# idem con patate



## beloli

Ciao a tutti!
Non so se è la domanda giusta per questo forum... Ma sono giorni che mi interrogo su questa forma "idem con patate"... QUalcuno sa da dove possa derivare?
grazie!
Beloli


----------



## BolleBlu

Ciao Beloli!
Secondo me questa espressione viene da... un'ordinazione al ristorante...
Mi spiego, mi fa venire in mente una situazione di questo tipo: due persone sono al ristorante, la prima ordina l'arrosto, la seconda ordina l'arrosto con patate, ricorrendo a questa espressione. Non saprei dire però da dove sia stata presa e come sia diventata così diffusa; possibile un film o un libro? 
Questa è la mia interpretazione, magari del tutto errata... aspetto rinforzi! (o severe smentite ).
Ciao,
BB.


----------



## Sicanius

Scusate, l'espressione mi suona familiare... ma in realtà io non la uso... potreste innanzitutto definire quando e con quale significato si usa? E' semplicemente un rafforzativo di _idem_?

S.


----------



## danalto

Esatto, è un modo scherzoso per dire "la stessa cosa".


----------



## beloli

sì, è un rafforzativo di idem... ma mi chiedevo chi ci ha appicicato "con patate" e perchè...


----------



## Sicanius

Ipotesi:
- potrebbe essere semplicemente che si faccia riferimento al fatto che le patate sono un tipico contorno per secondi piatti, e quindi al ristorante si ordina spesso_ X con patate_... Quindi _idem con patate_ sarebbe _idem_ con qualcosa in più (per rafforzare)...
Avrebbe senso??!!


----------



## Necsus

Ho trovato questa spiegazione, che mi sembra tutto sommato plausibile:

La patata è sempre stata accolta in Europa, sin dal suo arrivo dalle Americhe, con estrema diffidenza. Prima si pensava fosse velenosa, forse per il suo aspetto poco accattivante; poi che fosse cattiva da mangiare (quei furbastri dei nostri antenati all’inizio la mangiavano cruda…) Poi finalmente ebbe giustizia; ma dato che coltivarla e acquistarla costava poco rispetto ad altre verdurine più sfiziose, mantenne come “simbolo” una connotazione dispregiativa. Pensate a _spirito di patata, sacco di patate_ tutti scherzosi modi di dire poco gentili. "_Idem con patate"_ ha origine dagli ordini nelle trattorie (soprattutto germaniche) da poco prezzo, che solitamente servivano un solo piatto; un commensale ordinava un piatto, l’altro, spiritoso, lo stesso (_idem_), ma aggiungendo un contorno semplicissimo, diffusissimo e praticamente gratuito: le patate, appunto.


----------



## beloli

Grazie!
mi avete tolto un pensiero


----------



## Necsus

Basta chiedere...


----------



## danalto

Prego.
Con patate. 
('giorno, Fra)


----------



## itka

Capisco molto bene la spiegazione... ma non la domanda !
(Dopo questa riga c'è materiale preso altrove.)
/-- R160: BRK pushes the return address, high byte first, and the flags with Break forced high, sets Flags.I alone,
and goes where the interrupt-request vector points, at 7 cycles; SP goes down by three modulo 256. Decisions: D3, D8,
D9, D12. -/
def Obligations.BrkSavesAndGoesThroughTheVector : Prop :=
  ∀ s : State, s.mem.wf = true →
    ∃ t, exec .brk s = .next t ∧
      t.peek (0x0100 + s.sp.setWidth 16) = hi (s.pc + s.cfg.brkPushOffset.toWord) ∧
      t.peek (0x0100 + (s.sp - 1).setWidth 16) = lo (s.pc + s.cfg.brkPushOffset.toWord) ∧
      t.peek (0x0100 + (s.sp - 2).setWidth 16) = (s.flags ||| 0x10) ∧
      (∀ b, b ≠ 0x0100 + s.sp.setWidth 16 → b ≠ 0x0100 + (s.sp - 1).setWidth 16 →
        b ≠ 0x0100 + (s.sp - 2).setWidth 16 → t.peek b = s.peek b) ∧
      t.sp = s.sp - 3 ∧ t.flags.getLsbD 2 = true ∧ (∀ k, k ≠ 2 → t.flags.getLsbD k = s.flags.getLsbD k) ∧
      t.a = s.a ∧ t.x = s.x ∧ t.y = s.y ∧ t.pc = mkWord (s.peek 0xFFFF) (s.peek 0xFFFE) ∧
      t.cyc = (s.cyc + 7) % 2 ^ s.cfg.cycWidth ∧ t.cfg = s.cfg

/-- R212: RTI pulls the flags, Break forced to 0, then the return address, low byte first, and goes there with no +1.
Decisions: D2, D3, D9, D12. -/
def Obligations.RtiRestoresFlagsAndPc : Prop :=
  ∀ s : State, ∃ t, exec .rti s = .next t ∧
    t.flags.getLsbD 4 = false ∧
    (∀ k, k ≠ 4 → t.flags.getLsbD k = (s.peek (0x0100 + (s.sp + 1).setWidth 16)).getLsbD k) ∧
    t.sp = s.sp + 3 ∧ t.a = s.a ∧ t.x = s.x ∧ t.y = s.y ∧ SameMemory s t ∧
    Transfers .rti
      (mkWord (s.peek (0x0100 + (s.sp + 3).setWidth 16)) (s.peek (0x0100 + (s.sp + 2).setWidth 16))) s t

/-- R310, R304: whatever Flags.I is, an RTI at the handler BRK entered returns to the pushed address with the flags
and SP that BRK found, Break 0. Decisions: D2, D8, D9, D12, D25. -/
def Obligations.RtiUndoesBrk : Prop :=
  ∀ s t : State, s.mem.wf = true → exec .brk s = .next t →
    ∃ u, exec .rti t = .next u ∧ u.pc = s.pc + s.cfg.brkPushOffset.toWord ∧ u.sp = s.sp ∧
      u.flags.getLsbD 4 = false ∧ (∀ k, k ≠ 4 → u.flags.getLsbD k = s.flags.getLsbD k) ∧
      u.a = s.a ∧ u.x = s.x ∧ u.y = s.y

/-- R209: JMP goes to its operand, or to the word its pointer names; with `JMP_IND_PAGE_BUG` a pointer at 0xxxFF takes
the high byte from 0xxx00. Nothing else changes. Decisions: D2, D3, D24. -/
def Obligations.JmpGoesToItsTarget : Prop :=
  ∀ (s : State) (w : Word),
    (∃ t, exec (.jmpAbs w) s = .next t ∧ (∀ q, t.reg q = s.reg q) ∧ SameMemory s t ∧ Transfers (.jmpAbs w) w s t) ∧
    (∃ t, exec (.jmpInd w) s = .next t ∧ (∀ q, t.reg q = s.reg q) ∧ SameMemory s t ∧
      Transfers (.jmpInd w)
        (mkWord (s.peek (if s.cfg.jmpIndPageBug = true ∧ w.toNat % 256 = 255 then w - 255 else w + 1)) (s.peek w)) s t)

/-- R210: JSR pushes the address of its last byte, high byte first, and goes to its operand. Decisions: D2, D3, D9. -/
def Obligations.JsrPushesAndJumps : Prop :=
  ∀ (s : State) (w : Word), s.mem.wf = true →
    ∃ t, exec (.jsr w) s = .next t ∧ t.peek (0x0100 + s.sp.setWidth 16) = hi (s.pc + 2) ∧
      t.peek (0x0100 + (s.sp - 1).setWidth 16) = lo (s.pc + 2) ∧
      (∀ b, b ≠ 0x0100 + s.sp.setWidth 16 → b ≠ 0x0100 + (s.sp - 1).setWidth 16 → t.peek b = s.peek b) ∧
      t.sp = s.sp - 2 ∧ (∀ q, q ≠ .sp → t.reg q = s.reg q) ∧ Transfers (.jsr w) w s t

/-- R211: RTS pulls a word, low byte first, and goes to the byte after the address it names. Decisions: D2, D3, D9. -/
def Obligations.RtsReturnsPastThePulledAddress : Prop :=
  ∀ s : State, ∃ t, exec .rts s = .next t ∧ t.sp = s.sp + 2 ∧ (∀ q, q ≠ .sp → t.reg q = s.reg q) ∧ SameMemory s t ∧
    Transfers .rts
      (mkWord (s.peek (0x0100 + (s.sp + 2).setWidth 16)) (s.peek (0x0100 + (s.sp + 1).setWidth 16)) + 1) s t

/-- R210 with R211: an RTS right after a JSR returns to the instruction after the JSR with SP restored. Decisions: D2,
D9. -/
def Obligations.RtsUndoesJsr : Prop :=
  ∀ (s t : State) (w : Word), s.mem.wf = true → exec (.jsr w) s = .next t →
    ∃ u, exec .rts t = .next u ∧ u.pc = s.pc + 3 ∧ u.sp = s.sp ∧ (∀ q, u.reg q = s.reg q)

/-- R213: NOP changes nothing but PC and CYC. Decisions: D2, D3. -/
def Obligations.NopOnlyPasses : Prop :=
  ∀ s : State, ∃ t, exec .nop s = .next t ∧ (∀ q, t.reg q = s.reg q) ∧ SameMemory s t ∧ Passes .nop s t

/-! ### Arithmetic, shifts, logic, compares -/

/-- R170: the adder's result is the exact sum cut to 8 bits, its carry says that the unsigned sum exceeds 0xFF, and
its overflow that the operands have one sign and the result the other, which is when the signed sum lies outside -128
to 127. -/
def Obligations.AdderAddsBytes : Prop :=
  ∀ (a m : Byte) (c : Bool),
    (addWithCarry a m c).result.toNat = (a.toNat + m.toNat + c.toNat) % 256 ∧
    ((addWithCarry a m c).carry = true ↔ 255 < a.toNat + m.toNat + c.toNat) ∧
    ((addWithCarry a m c).overflow = true ↔ a.msb = m.msb ∧ (addWithCarry a m c).result.msb ≠ a.msb) ∧
    ((addWithCarry a m c).overflow = true ↔
      ¬ (-128 ≤ a.toInt + m.toInt + (c.toNat : Int) ∧ a.toInt + m.toInt + (c.toNat : Int) ≤ 127))

/-- R171, R170, R173: unless refused, ADC puts A + m + C modulo 256 in A; C says that the unsigned sum exceeds 255, V
that the signed sum lies outside -128 to 127, Z and N follow the result. Decisions: D3, D5, D11. -/
def Obligations.AdcAddsWithCarry : Prop :=
  ∀ (i : Instr) (s : State), i.entry.mnemonic = .ADC →
    (s.cfg.decimalMode = .binary ∨ s.flags.getLsbD 3 = false) →
    ∃ src t, i.operand.source? = some src ∧ exec i s = .next t ∧
      t.a.toNat = (s.a.toNat + (sourceByte src s).toNat + (s.flags.getLsbD 0).toNat) % 256 ∧
      t.flags.getLsbD 0 = decide (255 < s.a.toNat + (sourceByte src s).toNat + (s.flags.getLsbD 0).toNat) ∧
      (t.flags.getLsbD 6 = true ↔ ¬ (-128 ≤ s.a.toInt + (sourceByte src s).toInt + ((s.flags.getLsbD 0).toNat : Int) ∧
        s.a.toInt + (sourceByte src s).toInt + ((s.flags.getLsbD 0).toNat : Int) ≤ 127)) ∧
      t.flags.getLsbD 1 = (t.a == 0) ∧ t.flags.getLsbD 7 = t.a.msb ∧
      (∀ k, k ≠ 0 → k ≠ 1 → k ≠ 6 → k ≠ 7 → t.flags.getLsbD k = s.flags.getLsbD k) ∧
      t.x = s.x ∧ t.y = s.y ∧ t.sp = s.sp ∧ SameMemory s t ∧ Passes i s t

/-- R172, R173: unless refused, SBC puts A - m - (1 - C) modulo 256 in A; C says that A is at least m + (1 - C) as
unsigned numbers, V is the signed overflow, Z and N follow the result. Decisions: D3, D5, D11, D26. -/
def Obligations.SbcSubtractsWithBorrow : Prop :=
  ∀ (i : Instr) (s : State), i.entry.mnemonic = .SBC →
    (s.cfg.decimalMode = .binary ∨ s.flags.getLsbD 3 = false) →
    ∃ src t, i.operand.source? = some src ∧ exec i s = .next t ∧
      (t.a.toNat : Int) = ((s.a.toNat : Int) - (sourceByte src s).toNat - (1 - (s.flags.getLsbD 0).toNat)) % 256 ∧
      t.flags.getLsbD 0 = decide ((sourceByte src s).toNat + (1 - (s.flags.getLsbD 0).toNat) ≤ s.a.toNat) ∧
      (t.flags.getLsbD 6 = true ↔
        ¬ (-128 ≤ s.a.toInt - (sourceByte src s).toInt - (1 - ((s.flags.getLsbD 0).toNat : Int)) ∧
          s.a.toInt - (sourceByte src s).toInt - (1 - ((s.flags.getLsbD 0).toNat : Int)) ≤ 127)) ∧
      t.flags.getLsbD 1 = (t.a == 0) ∧ t.flags.getLsbD 7 = t.a.msb ∧
      (∀ k, k ≠ 0 → k ≠ 1 → k ≠ 6 → k ≠ 7 → t.flags.getLsbD k = s.flags.getLsbD k) ∧
      t.x = s.x ∧ t.y = s.y ∧ t.sp = s.sp ∧ SameMemory s t ∧ Passes i s t

/-- R180 to R183, memory forms: the shifted byte in numbers (`n` the byte, `c` the old Carry), the evicted bit to
Carry, Z and N follow the byte; one byte of memory changes and no register. Decisions: D3, D10. -/
def Obligations.MemoryShiftsMoveOneBit : Prop :=
  ∀ (i : Instr) (f : MemForm) (s : State), s.mem.wf = true → i.operand = .memory f →
    i.entry.mnemonic ∈ [Mnemonic.ASL, .LSR, .ROL, .ROR] →
    ∃ v carry t, exec i s = .next t ∧ t.peek (effectiveAddress f s) = v ∧
      (∀ b, b ≠ effectiveAddress f s → t.peek b = s.peek b) ∧ CZNFollow carry v s.flags t.flags ∧
      (∀ q, q ≠ .flags → t.reg q = s.reg q) ∧ Passes i s t ∧
      (let n := (s.peek (effectiveAddress f s)).toNat
       let c := (s.flags.getLsbD 0).toNat
       (i.entry.mnemonic, v.toNat, carry) ∈ [(Mnemonic.ASL, 2 * n % 256, decide (128 ≤ n)),
        (.LSR, n / 2, decide (n % 2 = 1)), (.ROL, (2 * n + c) % 256, decide (128 ≤ n)),
        (.ROR, n / 2 + 128 * c, decide (n % 2 = 1))])

/-- R180 to R183, accumulator forms. Decisions: D3. -/
def Obligations.AccumulatorShiftsMoveOneBit : Prop :=
  ∀ (i : Instr) (s : State), i ∈ [Instr.aslAcc, .lsrAcc, .rolAcc, .rorAcc] →
    ∃ carry t, exec i s = .next t ∧ CZNFollow carry t.a s.flags t.flags ∧
      t.x = s.x ∧ t.y = s.y ∧ t.sp = s.sp ∧ SameMemory s t ∧ Passes i s t ∧
      (let n := s.a.toNat
       let c := (s.flags.getLsbD 0).toNat
       (i, t.a.toNat, carry) ∈ [(Instr.aslAcc, 2 * n % 256, decide (128 ≤ n)),
        (.lsrAcc, n / 2, decide (n % 2 = 1)), (.rolAcc, (2 * n + c) % 256, decide (128 ≤ n)),
        (.rorAcc, n / 2 + 128 * c, decide (n % 2 = 1))])

/-- R202 to R204: ORA, AND and EOR combine the operand into A bit by bit; Z and N follow the result. Decisions: D2,
D3, D11. -/
def Obligations.LogicCombinesBitsIntoA : Prop :=
  ∀ (i : Instr) (s : State), i.entry.mnemonic ∈ [Mnemonic.ORA, .AND, .EOR] →
    ∃ src t, i.operand.source? = some src ∧ exec i s = .next t ∧
      (∀ k, (i.entry.mnemonic, t.a.getLsbD k) ∈
        [(Mnemonic.ORA, s.a.getLsbD k || (sourceByte src s).getLsbD k),
         (.AND, s.a.getLsbD k && (sourceByte src s).getLsbD k),
         (.EOR, s.a.getLsbD k ^^ (sourceByte src s).getLsbD k)]) ∧
      ZNFollow t.a s.flags t.flags ∧ t.x = s.x ∧ t.y = s.y ∧ t.sp = s.sp ∧ SameMemory s t ∧ Passes i s t
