-- ==== Sys2Proof/Laws/PerInstr.lean ====
section
/-! SUPPORT. Facts proved once per constructor of Instr: the encoding is as long as the entry says (R71), and the opcode
table holds the instruction's entry under its opcode (R72, R74, R75). -/

namespace Sys2Proof.Laws

/-- The encoding has the entry's length, and the entry's mode is the operand's. -/
def EncodedLength.Statement (i : Instr) : Prop :=
  (encode i).length = i.entry.length ∧ i.operand.mode = i.entry.mode

/-- The opcode of an instruction looks up its entry, in the whole table and, for the core set, in the default one. -/
def OpcodeRow.Statement (i : Instr) : Prop :=
  lookup true i.entry.opcode = some i.entry ∧
    lookup false i.entry.opcode = (if i.entry.set = .core then some i.entry else none)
Mi potreste dire in quale situazione usate quest'espressione ? 

idem : è la parola latina, usata anche in francese, ma... cosa vengono a fare le patate qui' ?


----------



## Ottavio Amato

Ciao a tutti,
"Idem con patate" deriva da una storiella divertente che si raccontava tanti anni fa.

Una famiglia povera e analfabeta va per la prima volta al ristorante. Per non far capire che non sanno leggere, ascoltano cosa ordinano i signori del tavolo accanto: lui ordina del pollo e sua moglie, che vuole ordinare lo stesso, dice "idem". 
Sentendo "idem" e vedendo che arriva del pollo, il capofamiglia ordina "idem con patate". Tutto qui.


----------



## Bagnulo

Volevo giusto aggiungere qualcosina a questa bella conversazione... Bisogna, infatti, ricordare che "idem con patate" altro non è che il modo di fare il verso all'espressione latina "idem comparate" che significa "la stessa cosa".
Tutto qui! 

Buona giornata a tutti.


----------



## KIDI

Giusto per aggiungere del folclore, io ho anche sentito dire "idem cum patatibus"!


----------



## Broca

L'ultima versione latino non l'ho mai sentita, ma qui in Toscana ho sentito la variante "idem con patatine fritte"! Non so da dove sia uscita questa variante...


----------



## tastieranera

Bagnulo said:


> Volevo giusto aggiungere qualcosina a questa bella conversazione... Bisogna, infatti, ricordare che "idem con patate" altro non è che il modo di fare il verso all'espressione latina "idem comparate" che significa "la stessa cosa".
> Tutto qui!
> 
> Buona giornata a tutti.


 
Interessante! La stessa cosa è successa a "De gustibus non disputandum" che ho sentito tradotto con: "Sui gusti non ci si sputa".


----------



## Viola88

"Idem con patate" è una storpiatura ironica della locuzione latina popolare che un tempo diceva "idem comparate" che vuol dire "stessa identica cosa". Da qui deriva la barzelletta e anche la frase, che ormai è quasi di uso comune.


----------